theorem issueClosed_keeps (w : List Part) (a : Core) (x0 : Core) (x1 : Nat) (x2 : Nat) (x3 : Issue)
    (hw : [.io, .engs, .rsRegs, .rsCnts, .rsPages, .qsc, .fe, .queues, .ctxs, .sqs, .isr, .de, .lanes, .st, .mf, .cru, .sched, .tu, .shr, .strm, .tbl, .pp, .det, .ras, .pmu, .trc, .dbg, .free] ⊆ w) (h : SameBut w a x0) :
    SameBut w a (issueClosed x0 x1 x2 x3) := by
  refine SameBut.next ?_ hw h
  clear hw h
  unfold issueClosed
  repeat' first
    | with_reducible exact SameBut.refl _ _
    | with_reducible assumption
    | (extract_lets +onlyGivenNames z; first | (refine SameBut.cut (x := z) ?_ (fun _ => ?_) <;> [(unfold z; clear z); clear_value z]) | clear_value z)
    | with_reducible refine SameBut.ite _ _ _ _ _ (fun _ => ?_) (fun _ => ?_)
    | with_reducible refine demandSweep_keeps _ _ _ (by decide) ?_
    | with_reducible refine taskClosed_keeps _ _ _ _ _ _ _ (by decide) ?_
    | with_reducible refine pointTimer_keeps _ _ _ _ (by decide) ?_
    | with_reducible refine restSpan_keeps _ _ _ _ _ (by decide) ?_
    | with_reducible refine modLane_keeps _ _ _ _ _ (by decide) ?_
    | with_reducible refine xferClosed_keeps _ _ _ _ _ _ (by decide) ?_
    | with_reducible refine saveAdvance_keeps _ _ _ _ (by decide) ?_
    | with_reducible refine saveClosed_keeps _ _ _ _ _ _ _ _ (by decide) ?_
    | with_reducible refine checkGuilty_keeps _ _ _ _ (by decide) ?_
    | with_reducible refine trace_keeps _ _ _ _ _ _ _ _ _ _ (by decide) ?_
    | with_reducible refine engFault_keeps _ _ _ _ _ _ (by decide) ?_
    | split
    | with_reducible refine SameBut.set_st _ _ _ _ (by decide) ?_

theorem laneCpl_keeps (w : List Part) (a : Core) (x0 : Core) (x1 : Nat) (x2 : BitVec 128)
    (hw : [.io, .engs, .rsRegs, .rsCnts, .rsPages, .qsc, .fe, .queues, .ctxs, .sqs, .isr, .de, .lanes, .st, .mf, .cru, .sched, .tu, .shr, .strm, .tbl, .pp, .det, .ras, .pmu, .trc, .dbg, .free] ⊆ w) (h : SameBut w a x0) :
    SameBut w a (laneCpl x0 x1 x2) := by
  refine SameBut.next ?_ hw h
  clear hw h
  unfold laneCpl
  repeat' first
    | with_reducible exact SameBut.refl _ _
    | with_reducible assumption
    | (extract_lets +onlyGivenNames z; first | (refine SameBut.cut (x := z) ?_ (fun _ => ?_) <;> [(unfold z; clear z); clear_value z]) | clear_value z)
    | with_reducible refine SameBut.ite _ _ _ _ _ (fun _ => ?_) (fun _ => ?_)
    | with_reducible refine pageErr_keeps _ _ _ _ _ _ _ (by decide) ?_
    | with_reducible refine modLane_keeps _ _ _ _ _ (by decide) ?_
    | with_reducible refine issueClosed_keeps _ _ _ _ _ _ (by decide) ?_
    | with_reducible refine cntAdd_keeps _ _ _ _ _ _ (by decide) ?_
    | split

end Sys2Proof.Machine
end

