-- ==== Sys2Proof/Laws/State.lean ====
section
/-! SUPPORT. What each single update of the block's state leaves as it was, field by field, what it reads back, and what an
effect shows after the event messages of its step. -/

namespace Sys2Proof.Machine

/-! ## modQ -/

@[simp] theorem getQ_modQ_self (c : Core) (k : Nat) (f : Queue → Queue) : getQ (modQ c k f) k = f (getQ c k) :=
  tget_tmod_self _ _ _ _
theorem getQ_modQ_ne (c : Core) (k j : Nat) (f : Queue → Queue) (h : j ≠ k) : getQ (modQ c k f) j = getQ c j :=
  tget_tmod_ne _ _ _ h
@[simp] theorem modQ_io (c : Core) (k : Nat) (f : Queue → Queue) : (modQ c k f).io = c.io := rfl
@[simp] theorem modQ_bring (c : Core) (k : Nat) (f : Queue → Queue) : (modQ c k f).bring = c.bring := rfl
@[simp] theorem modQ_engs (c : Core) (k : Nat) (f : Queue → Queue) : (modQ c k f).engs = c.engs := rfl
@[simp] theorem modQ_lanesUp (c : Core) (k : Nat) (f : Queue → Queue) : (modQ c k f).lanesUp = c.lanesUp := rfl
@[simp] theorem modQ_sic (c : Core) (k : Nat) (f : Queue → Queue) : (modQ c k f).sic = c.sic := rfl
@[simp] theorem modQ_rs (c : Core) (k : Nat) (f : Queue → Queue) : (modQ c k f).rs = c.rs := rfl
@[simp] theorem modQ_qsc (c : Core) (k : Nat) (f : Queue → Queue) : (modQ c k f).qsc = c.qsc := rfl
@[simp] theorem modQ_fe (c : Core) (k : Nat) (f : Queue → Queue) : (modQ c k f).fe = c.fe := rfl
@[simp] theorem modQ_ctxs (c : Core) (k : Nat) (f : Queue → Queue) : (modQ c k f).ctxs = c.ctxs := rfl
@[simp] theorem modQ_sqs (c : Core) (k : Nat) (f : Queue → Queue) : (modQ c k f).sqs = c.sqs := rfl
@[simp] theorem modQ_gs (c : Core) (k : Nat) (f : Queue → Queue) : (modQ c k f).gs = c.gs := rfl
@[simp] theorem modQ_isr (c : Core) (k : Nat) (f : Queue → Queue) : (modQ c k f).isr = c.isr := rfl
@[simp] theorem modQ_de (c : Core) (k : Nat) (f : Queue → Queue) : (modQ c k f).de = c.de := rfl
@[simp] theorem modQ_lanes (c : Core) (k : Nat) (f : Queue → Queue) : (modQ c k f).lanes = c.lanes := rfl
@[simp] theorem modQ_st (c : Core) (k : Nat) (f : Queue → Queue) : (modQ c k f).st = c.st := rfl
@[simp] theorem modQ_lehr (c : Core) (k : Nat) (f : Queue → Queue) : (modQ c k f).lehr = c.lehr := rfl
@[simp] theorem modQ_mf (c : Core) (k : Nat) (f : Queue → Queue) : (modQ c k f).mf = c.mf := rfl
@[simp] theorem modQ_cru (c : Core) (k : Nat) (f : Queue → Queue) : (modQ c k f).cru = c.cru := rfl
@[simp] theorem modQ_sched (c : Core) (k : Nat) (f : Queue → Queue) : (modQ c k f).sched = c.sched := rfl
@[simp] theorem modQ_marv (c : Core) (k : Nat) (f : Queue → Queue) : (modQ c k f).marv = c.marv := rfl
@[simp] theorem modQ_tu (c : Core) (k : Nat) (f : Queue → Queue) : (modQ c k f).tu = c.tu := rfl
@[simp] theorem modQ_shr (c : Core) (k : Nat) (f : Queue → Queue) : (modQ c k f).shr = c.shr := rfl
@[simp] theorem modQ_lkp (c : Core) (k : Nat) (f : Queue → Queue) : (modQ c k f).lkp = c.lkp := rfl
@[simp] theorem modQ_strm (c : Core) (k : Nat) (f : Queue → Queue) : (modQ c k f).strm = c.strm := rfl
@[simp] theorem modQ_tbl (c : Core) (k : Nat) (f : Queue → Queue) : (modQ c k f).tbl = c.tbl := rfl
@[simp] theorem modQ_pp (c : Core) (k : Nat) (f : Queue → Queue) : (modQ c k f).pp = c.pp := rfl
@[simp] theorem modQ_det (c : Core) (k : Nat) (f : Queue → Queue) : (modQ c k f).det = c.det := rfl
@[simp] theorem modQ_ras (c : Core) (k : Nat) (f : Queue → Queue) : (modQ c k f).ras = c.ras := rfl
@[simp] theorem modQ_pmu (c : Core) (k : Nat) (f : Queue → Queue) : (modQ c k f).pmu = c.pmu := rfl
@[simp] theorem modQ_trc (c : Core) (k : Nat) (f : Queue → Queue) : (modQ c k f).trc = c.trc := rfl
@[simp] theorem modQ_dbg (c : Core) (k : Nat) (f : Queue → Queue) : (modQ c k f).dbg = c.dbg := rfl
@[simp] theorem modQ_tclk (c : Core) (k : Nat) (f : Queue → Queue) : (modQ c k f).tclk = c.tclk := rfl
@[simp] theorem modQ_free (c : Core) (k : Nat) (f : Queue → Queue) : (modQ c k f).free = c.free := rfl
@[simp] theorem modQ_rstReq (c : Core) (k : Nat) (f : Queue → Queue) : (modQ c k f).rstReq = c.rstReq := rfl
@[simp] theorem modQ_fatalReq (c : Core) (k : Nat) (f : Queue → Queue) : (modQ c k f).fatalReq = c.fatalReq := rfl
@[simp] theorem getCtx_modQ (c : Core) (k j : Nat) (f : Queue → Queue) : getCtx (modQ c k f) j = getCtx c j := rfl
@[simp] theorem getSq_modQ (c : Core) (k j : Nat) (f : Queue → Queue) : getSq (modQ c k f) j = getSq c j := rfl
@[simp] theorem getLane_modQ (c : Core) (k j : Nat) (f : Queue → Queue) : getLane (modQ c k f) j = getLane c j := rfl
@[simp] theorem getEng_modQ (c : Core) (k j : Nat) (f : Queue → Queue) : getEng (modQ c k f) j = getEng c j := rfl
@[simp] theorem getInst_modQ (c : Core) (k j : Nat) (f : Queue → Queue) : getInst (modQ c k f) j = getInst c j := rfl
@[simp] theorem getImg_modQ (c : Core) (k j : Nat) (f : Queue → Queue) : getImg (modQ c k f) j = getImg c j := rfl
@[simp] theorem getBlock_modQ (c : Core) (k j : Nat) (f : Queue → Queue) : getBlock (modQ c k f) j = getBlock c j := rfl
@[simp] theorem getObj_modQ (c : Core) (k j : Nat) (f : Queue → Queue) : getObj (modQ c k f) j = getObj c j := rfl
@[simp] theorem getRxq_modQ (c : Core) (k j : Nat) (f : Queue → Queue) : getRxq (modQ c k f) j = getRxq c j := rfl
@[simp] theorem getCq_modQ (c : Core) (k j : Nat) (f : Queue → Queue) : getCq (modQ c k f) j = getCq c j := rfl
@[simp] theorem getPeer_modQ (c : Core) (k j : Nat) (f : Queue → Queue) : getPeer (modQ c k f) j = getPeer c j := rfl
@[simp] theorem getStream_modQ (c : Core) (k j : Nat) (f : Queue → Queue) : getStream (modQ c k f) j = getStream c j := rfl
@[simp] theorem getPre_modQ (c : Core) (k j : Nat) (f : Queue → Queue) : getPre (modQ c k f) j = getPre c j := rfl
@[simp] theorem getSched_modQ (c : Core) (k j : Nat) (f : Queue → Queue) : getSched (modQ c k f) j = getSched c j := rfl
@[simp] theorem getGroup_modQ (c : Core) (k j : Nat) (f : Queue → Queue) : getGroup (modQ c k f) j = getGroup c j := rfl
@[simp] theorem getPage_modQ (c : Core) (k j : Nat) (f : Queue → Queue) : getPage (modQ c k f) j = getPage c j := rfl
##############################
Your answer must consist of every line in the listing that contains "Part".

**WRITTEN RESPONSE:**
theorem issueClosed_keeps (w : List Part) (a : Core) (x0 : Core) (x1 : Nat) (x2 : Nat) (x3 : Issue)
theorem laneCpl_keeps (w : List Part) (a : Core) (x0 : Core) (x1 : Nat) (x2 : BitVec 128)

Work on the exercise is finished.